■ Your goal:
Every line below that holds the string "AtRest" must be copied.

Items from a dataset
▽
/-- Every step keeps the request queues within their capacities, the fetch-run count within 0 to 4, and the transmit queue
within the reservation of each class. -/
def Obligations.QueuesKept : Prop :=
  ∀ s t : State, step s = .next t →
    (RequestQueuesFit s.flash → RequestQueuesFit t.flash) ∧ (TransmitQueueFits s.line → TransmitQueueFits t.line)

/-- Every step keeps the 24 pool buffers, the tries, the deferral list, the serve queue, the peer table and the counters in
their bounds; the count by which no two peers were last heard at one moment is the model's field (assumption log 22). -/
def Obligations.BoundsKept : Prop :=
  ∀ s t : State, step s = .next t → Bounded s → Bounded t

/-- Every step keeps the link OFFLINE until the rebuild has ended, and the LISTEN-ONLY timer stopped outside LISTEN-ONLY. -/
def Obligations.LinkKept : Prop :=
  ∀ s t : State, step s = .next t → LinkLegal s → LinkLegal t

/-- The active-slot law. Every step keeps it that no erase or program without the wipe mark in service names the active slot,
and, with it, that before the end of the start-up reads no job is in service or waits. Such a job of a fetch context, taken as
the job before it ends, ends at once with PROTECTED: its context is released, the sequencer goes on, and the array is
unchanged. A job with the wipe mark is taken whichever slot it names (R25). -/
def Obligations.ProtectedJobsEnd : Prop :=
  (∀ s t : State, step s = .next t → (NothingProtected s → NothingProtected t) ∧
    (ActiveSpared s → AtRest s → ActiveSpared t ∧ AtRest t)) ∧
  ∀ (s : State) (v : Service) (y : Slot) (c : Block) (g : Seg) (o : OutBufId), s.flash.service = some v →
    v.job = .readSegment y c g o → bufOf s o = .free → s.flash.recordQ = [] → s.flash.serveQ = [] → s.cat.work = [] →
    (∀ (i : Fin 4) (j : Job), guardedSlot j = some s.cat.activeSlot → isJobOf i j = true → s.flash.fetchQ = [j] →
      s.flash.hostQ = [] → gateOpen s = false →
      ∃ t, exec .readSegment s = .next t ∧ t.flash.service = none ∧ t.flash.noJobs = true ∧ t.mem = s.mem ∧
        (ctxOf t i).state = .idle ∧ t.cat.activeSlot = s.cat.activeSlot ∧ t.port = s.port) ∧
    ∀ (x : Slot) (b : Block), s.flash.fetchQ = [] → s.flash.hostQ = [.eraseUnit .wipe x b] →
      ∃ t, exec .readSegment s = .next t ∧ t.mem = s.mem ∧
        t.flash.service = some { job := .eraseUnit .wipe x b, op := .erase 0, orphan := false, resolved := none }

/-- The state right after a device reset meets every invariant above. -/
def Obligations.ResetMeetsInvariants : Prop :=
  MemoryForm State.reset ∧ EventsLegal State.reset ∧ RequestQueuesFit State.reset.flash ∧
    TransmitQueueFits State.reset.line ∧ Bounded State.reset ∧ LinkLegal State.reset ∧ NothingProtected State.reset ∧
    ActiveSpared State.reset ∧ AtRest State.reset

/-! ## Formats -/

/-- A command frame reads back as its command and parameter bytes, whatever bytes follow it (R154, R156). -/
def Obligations.CommandFrameReadsBack : Prop :=
  ∀ (c : HostCommand) (params extra : List Byte), params.length ≤ 140 →
    judgeFrame (commandFrame c params ++ extra) = .ok (c, params)

/-- A line frame reads back, through bit insertion and its removal, as its class, source address and payload, and its payload
as the command that carries its fields; a frame with the receiver's own address is a clash (R70 to R72, R81, R82, R212,
R214). -/
def Obligations.LineFrameReadsBack : Prop :=
  ∀ (src own : Addr) (f : Frame), legalSource src = true →
    (match f with
      | .release _ _ => True
      | .offer _ _ m => m ≠ 0
      | .ask t _ _ m => t ≠ 127 ∧ m ≠ 0
      | .segment _ _ _ d => d.length = 128
      | .notice _ => True) →
    receiveBits (frameBits src f) = .good (frameClass f) src (payloadBytes f) ∧
      (payloadBytes f).length = classLength (frameClass f) ∧
      lineCommand own (frameBits src f) false = some (if src = own then .clash else receptionOf src f)

/-- What the part programs into its control units reads back: a well-formed commit record as VALID with every field, a spare
map entry as the slot and block it names in its own position and no other, and the node part that IDENT programs as CONFIGURED
exactly for a legal family (R7, R8, R10, R11). -/
def Obligations.ControlUnitsReadBack : Prop :=
  (∀ r : CommitRecord, recordWellFormed r = true →
      (recordBytes r).length = 64 ∧ recordReading (recordBytes r) = .valid r) ∧
    (∀ (x : Slot) (b : Block) (p q : Fin 8),
      spareReading q (spareEntryBytes x b p) = if q = p then .valid x b else .void) ∧
    ∀ f : BitVec 16, nodeReading (nodeBytes f) = if legalFamily f then .configured else .spoiled

/-! ## Erases, programs and reads of the array -/

/-- The end of an erase attempt leaves in the unit exactly what the erase left, FFh where the operand says nothing, and every
byte outside the unit as it was (R2, R26, R37). -/
def Obligations.EraseAttemptContent : Prop :=
  ∀ (s : State) (v : Service) (n : Nat) (left : Left), Memory.wf s.mem → s.flash.service = some v → v.op = .erase n →
    v.job ≠ .eraseControl .c0 →
    ∃ t, exec (.eraseAttempt left) s = .next t ∧
      (∀ a, a < unitAddr (eraseTarget s v.job) 0 ∨ unitAddr (eraseTarget s v.job) 2048 ≤ a →
        Memory.read t.mem a = Memory.read s.mem a) ∧
      ∀ i < 2048, Memory.read t.mem (unitAddr (eraseTarget s v.job) i) = (erasedLeft left).getD i erasedByte

/-- An erase attempt that leaves a byte other than FFh fails: the first and second failures start the next attempt on the same
unit, and a third failure on a block's unit starts the spare map entry of the next position, as a segment program that does
not read back as expected does; nothing else changes. The third failure on a control unit raises ARRAY-FAULT, sets FROZEN,
returns the waiting record jobs and leaves the recorded view (R26, R27, R30, R37, R38, R52, R54). -/
def Obligations.FailedAttemptsRetire : Prop :=
  ∀ (s : State) (v : Service) (left : Left), s.flash.service = some v →
    (∀ n, v.op = .erase n →
      blankCheck (eraseLeaving s.mem (eraseTarget s v.job) left) (eraseTarget s v.job) = false →
      (n < 2 → exec (.eraseAttempt left) s = .next { s with
        mem := eraseLeaving s.mem (eraseTarget s v.job) left
        flash := { s.flash with service := some { v with op := .erase (n + 1) } } }) ∧
      (2 ≤ n → ∀ (x : Slot) (b : Block) (p : Fin 8), blockOf v.job = some (x, b) → nextSpare s.flash.spares = some p →
        exec (.eraseAttempt left) s = .next { s with
          mem := eraseLeaving s.mem (eraseTarget s v.job) left
          flash := { s.flash with service := some { v with op := .entry p } } }) ∧
      (2 ≤ n → ∀ u, v.job = .eraseControl u → NoWipe s →
        ∃ t, exec (.eraseAttempt left) s = .next t ∧ RecordJobFailed s t (controlNumber u) 9)) ∧
    ∀ (req : Requester) (x : Slot) (b : Block) (g : Seg) (d : List Byte) (p : Fin 8), v.op = .main →
      v.job = .programSegment req x b g d →
      readBackMatches s.mem (operationLeaves s v left) (currentUnit s.flash.spares x b) (128 * g.val) d = false →
      nextSpare s.flash.spares = some p →
      exec (.programSegment left) s = .next { s with
        mem := operationLeaves s v left
        flash := { s.flash with service := some { v with op := .entry p } } }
△
■ Answer to the problem:
    (ActiveSpared s → AtRest s → ActiveSpared t ∧ AtRest t)) ∧
    ActiveSpared State.reset ∧ AtRest State.reset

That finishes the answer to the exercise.